The origins and identity of the khan who reigned under the name Kildi Beg pose problems. A prince of this name was a son of Iran Beg, son of Khan Öz Beg, according to the comprehensive genealogical compendium Muʿizz al-ansāb. He was apparently killed during the purge of the royal family by his cousin, Khan Berdi Beg, in 1357: according to the Čingīz-Nāmah, Khan Kildi Beg's authenticity was called into question precisely because the real Kildi Beg had been killed by Berdi Beg. According to Muʿīn-ad-Dīn Naṭanzī, moreover, Khan Kildi Beg was an impostor who claimed to be a son of Khan Jani Beg, whereas the genuine prince would have been Jani Beg's brother's son and would not have needed to claim his uncle as father to legitimize himself. An additional complication with Kildi Beg is that a number of eastern sources insert him between the reigns of Berdi Beg and Nawruz Beg, i.e., in 1359–1360, at the same point in time when, according to western sources, the khan was Qulpa, unknown to the eastern sources. In the Čingīz-Nāmah, the pretended Kildi Beg is said to have been raised to the throne by Taydula Khatun, the widow of Öz Beg, who had been spurned by her first choice as khan and consort, Khiḍr Khan. When Kildi Beg's authenticity was questioned and he was not obeyed, he was replaced with Bazarchi (possibly identical with the familiar Nawruz Beg). It would seem that this pretended Kildi Beg corresponds to Qulpa, who reigned between Berdi Beg and Nawruz Beg.

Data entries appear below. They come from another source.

theorem execCollectorSelfFault_keeps {sc : Scope} {s0 : State} (c : SelfCause) (s : State) (hs : Keeps sc s0 s) :
    KeepsOut sc s0 (execCollectorSelfFault c s) := by
  unfold execCollectorSelfFault
  iterate 40 try any_goals first
    | (with_reducible first
        | assumption | apply KeepsOut.next | apply enterSafe_keeps | apply modFc_keeps)
    | (show Collector.service _ = _ ∧ _; exact ⟨rfl, rfl⟩) | split | intro _ | dsimp only | (show _ = _; rfl)
    | (with_reducible first | apply Keeps.updS)

theorem execEdSrcWrite_keeps {sc : Scope} {s0 : State} (master n : Nat) (value : Word) (s : State)
    (hs : Keeps sc s0 s) : KeepsOut sc s0 (execEdSrcWrite master n value s) := by
  unfold execEdSrcWrite
  iterate 40 try any_goals first
    | (with_reducible first
        | assumption | apply KeepsOut.next | apply edSrc_keeps)
    | split | intro _ | dsimp only | (show _ = _; rfl)
    | (with_reducible first | apply Keeps.updS)

theorem ackSrc_keeps {sc : Scope} {s0 : State} (s : State) (master n : Nat) (hs : Keeps sc s0 s) : Keeps sc s0
    (ackSrc s master n) := by
  unfold ackSrc
  iterate 40 try any_goals first
    | (with_reducible first
        | assumption | apply busErr_keeps | apply wrOk_keeps | apply putSrc_keeps)
    | split | intro _ | dsimp only | (show _ = _; rfl)
    | (with_reducible first | apply Keeps.updS)

theorem execEdAck_keeps {sc : Scope} {s0 : State} (master n : Nat) (event : Bool) (s : State) (hs : Keeps sc s0 s) :
    KeepsOut sc s0 (execEdAck master n s event) := by
  unfold execEdAck
  iterate 40 try any_goals first
    | (with_reducible first
        | assumption | apply KeepsOut.next | apply raise_keeps | apply ackSrc_keeps)
    | split | intro _ | dsimp only | (show _ = _; rfl)
    | (with_reducible first | apply Keeps.updS)

theorem execDoorbellSet_keeps {sc : Scope} {s0 : State} (master n : Nat) (s : State) (hs : Keeps sc s0 s) : KeepsOut
    sc s0 (execDoorbellSet master n s) := by
  unfold execDoorbellSet
  iterate 40 try any_goals first
    | (with_reducible first
        | assumption | apply KeepsOut.next | apply busErr_keeps | apply wrOk_keeps | apply raise_keeps)
    | split | intro _ | dsimp only | (show _ = _; rfl)
    | (with_reducible first | apply Keeps.updS)

theorem execEdErrForce_keeps {sc : Scope} {s0 : State} (master : Nat) (value : Word) (s : State)
    (hs : Keeps sc s0 s) : KeepsOut sc s0 (execEdErrForce master value s) := by
  unfold execEdErrForce
  iterate 40 try any_goals first
    | (with_reducible first
        | assumption | apply KeepsOut.next | apply writeAs_keeps | apply wrOk_keeps | apply edFire_keeps)
    | split | intro _ | dsimp only | (show _ = _; rfl)
    | (with_reducible first | apply Keeps.updS)

theorem execTimerEvent_keeps {sc : Scope} {s0 : State} (n : Nat) (s : State) (hs : Keeps sc s0 s) : KeepsOut sc s0
    (execTimerEvent n s) := by
  unfold execTimerEvent
  iterate 40 try any_goals first
    | (with_reducible first
        | assumption | apply KeepsOut.next | apply raise_keeps)
    | split | intro _ | dsimp only | (show _ = _; rfl)
    | (with_reducible first | apply Keeps.updS)

theorem modDu_keeps {sc : Scope} {s0 : State} (s : State) (f : Digest → Digest) (hs : Keeps sc s0 s) : Keeps sc s0
    (modDu s f) := by
  unfold modDu
  iterate 40 try any_goals first
    | (with_reducible first
        | assumption)
    | split | intro _ | dsimp only | (show _ = _; rfl)
    | (with_reducible first | apply Keeps.updS)

theorem duOpen__keeps {sc : Scope} {s0 : State} (s : State) (hi v : Word) (hs : Keeps sc s0 s) : Keeps sc s0
    (duOpen_ s hi v) := by
  unfold duOpen_
  iterate 40 try any_goals first
    | (with_reducible first
        | assumption | apply useFree_keeps | apply wrOk_keeps)
    | split | intro _ | dsimp only | (show _ = _; rfl)
    | (with_reducible first | apply Keeps.updS)

theorem duLenLo_keeps {sc : Scope} {s0 : State} (s : State) (m : Nat) (v : Word) (hs : Keeps sc s0 s) : Keeps sc s0
    (duLenLo s m v) := by
  unfold duLenLo
  iterate 40 try any_goals first
    | (with_reducible first
        | assumption | apply commitPair_keeps | apply busErr_keeps | apply modDu_keeps | apply duOpen__keeps)
    | split | intro _ | dsimp only | (show _ = _; rfl)
    | (with_reducible first | apply Keeps.updS)

theorem duData_keeps {sc : Scope} {s0 : State} (s : State) (v : Word) (hs : Keeps sc s0 s) : Keeps sc s0 (duData s
    v) := by
  unfold duData
  iterate 40 try any_goals first
    | (with_reducible first
        | assumption | apply busErr_keeps | apply modDu_keeps | apply wrOk_keeps)
    | split | intro _ | dsimp only | (show _ = _; rfl)
    | (with_reducible first | apply Keeps.updS)

theorem duLast_keeps {sc : Scope} {s0 : State} (s : State) (v : Word) (hs : Keeps sc s0 s) : Keeps sc s0 (duLast s
    v) := by
  unfold duLast
  iterate 40 try any_goals first
    | (with_reducible first
        | assumption | apply busErr_keeps | apply modDu_keeps | apply wrOk_keeps)
    | split | intro _ | dsimp only | (show _ = _; rfl)
    | (with_reducible first | apply Keeps.updS)

theorem duAbort_keeps {sc : Scope} {s0 : State} (s : State) (hs : Keeps sc s0 s) : Keeps sc s0 (duAbort s) := by
  unfold duAbort
  iterate 40 try any_goals first
    | (with_reducible first
        | assumption | apply modDu_keeps)
    | split | intro _ | dsimp only | (show _ = _; rfl)
    | (with_reducible first | apply Keeps.updS)

theorem duCtrl_keeps {sc : Scope} {s0 : State} (s : State) (m : Nat) (v : Word) (hs : Keeps sc s0 s) : Keeps sc s0
    (duCtrl s m v) := by
  unfold duCtrl
  iterate 40 try any_goals first
    | (with_reducible first
        | assumption | apply duAbort_keeps | apply staticErr_keeps | apply wrOk_keeps | apply modDu_keeps)
    | split | intro _ | dsimp only | (show _ = _; rfl)
    | (with_reducible first | apply Keeps.updS)

theorem duStatic_keeps {sc : Scope} {s0 : State} (s : State) (m addr : Nat) (f : Digest → Digest)
    (hs : Keeps sc s0 s) : Keeps sc s0 (duStatic s m addr f) := by
  unfold duStatic
  iterate 40 try any_goals first
    | (with_reducible first
        | assumption | apply staticErr_keeps | apply wrOk_keeps | apply modDu_keeps)
    | split | intro _ | dsimp only | (show _ = _; rfl)
    | (with_reducible first | apply Keeps.updS)

theorem duParity_keeps {sc : Scope} {s0 : State} (s : State) (hs : Keeps sc s0 s) : Keeps sc s0 (duParity s) := by
  unfold duParity
  iterate 40 try any_goals first
    | (with_reducible first
        | assumption | apply modDu_keeps | apply pulse_keeps)
    | split | intro _ | dsimp only | (show _ = _; rfl)
    | (with_reducible first | apply Keeps.updS)

theorem duCmp_keeps {sc : Scope} {s0 : State} (s : State) (hs : Keeps sc s0 s) : Keeps sc s0 (duCmp s) := by
  unfold duCmp
  iterate 40 try any_goals first
    | (with_reducible first
        | assumption | apply pulse_keeps | apply modDu_keeps)
    | split | intro _ | dsimp only | (show _ = _; rfl)
    | (with_reducible first | apply Keeps.updS)

theorem duCompare_keeps {sc : Scope} {s0 : State} (s : State) (pair : Option (Nat × Nat)) (hs : Keeps sc s0 s) :
    Keeps sc s0 (duCompare s pair) := by
  unfold duCompare
  iterate 40 try any_goals first
    | (with_reducible first
        | assumption | apply duCmp_keeps | apply modDu_keeps)
    | split | intro _ | dsimp only | (show _ = _; rfl)
    | (with_reducible first | apply Keeps.updS)

theorem duExpect_keeps {sc : Scope} {s0 : State} (s : State) (n : Nat) (v : Word) (pair : Option (Nat × Nat))
    (hs : Keeps sc s0 s) : Keeps sc s0 (duExpect s n v pair) := by
  unfold duExpect
  iterate 40 try any_goals first
    | (with_reducible first
        | assumption | apply wrOk_keeps | apply duCompare_keeps | apply modDu_keeps)
    | split | intro _ | dsimp only | (show _ = _; rfl)
    | (with_reducible first | apply Keeps.updS)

Muʿīn-ad-Dīn Naṭanzī (earlier known as the "Anonymous of Iskandar") also placed a pretended Kildi Beg immediately after Berdi Beg, as a puppet of his conniving emirs. However, Naṭanzī related that Kildi Beg began to eliminate his emirs by pitting them one against the other, and one of the victims of these machinations was the beglerbeg Mogul Buqa; from other sources we know that Mogul Buqa survived the fall of Nawruz Beg and Taydula Khatun, and the purge of their supporters by the new Khan Khiḍr in 1360. This pretended Kildi Beg, therefore, belongs after Khiḍr Khan, something confirmed by other narrative and numismatic evidence. Whether all this suggests that more than one khan pretended to be Kildi Beg or whether a group of eastern sources conflated the pretended Kildi Beg with the obscure Qulpa, remains unclear.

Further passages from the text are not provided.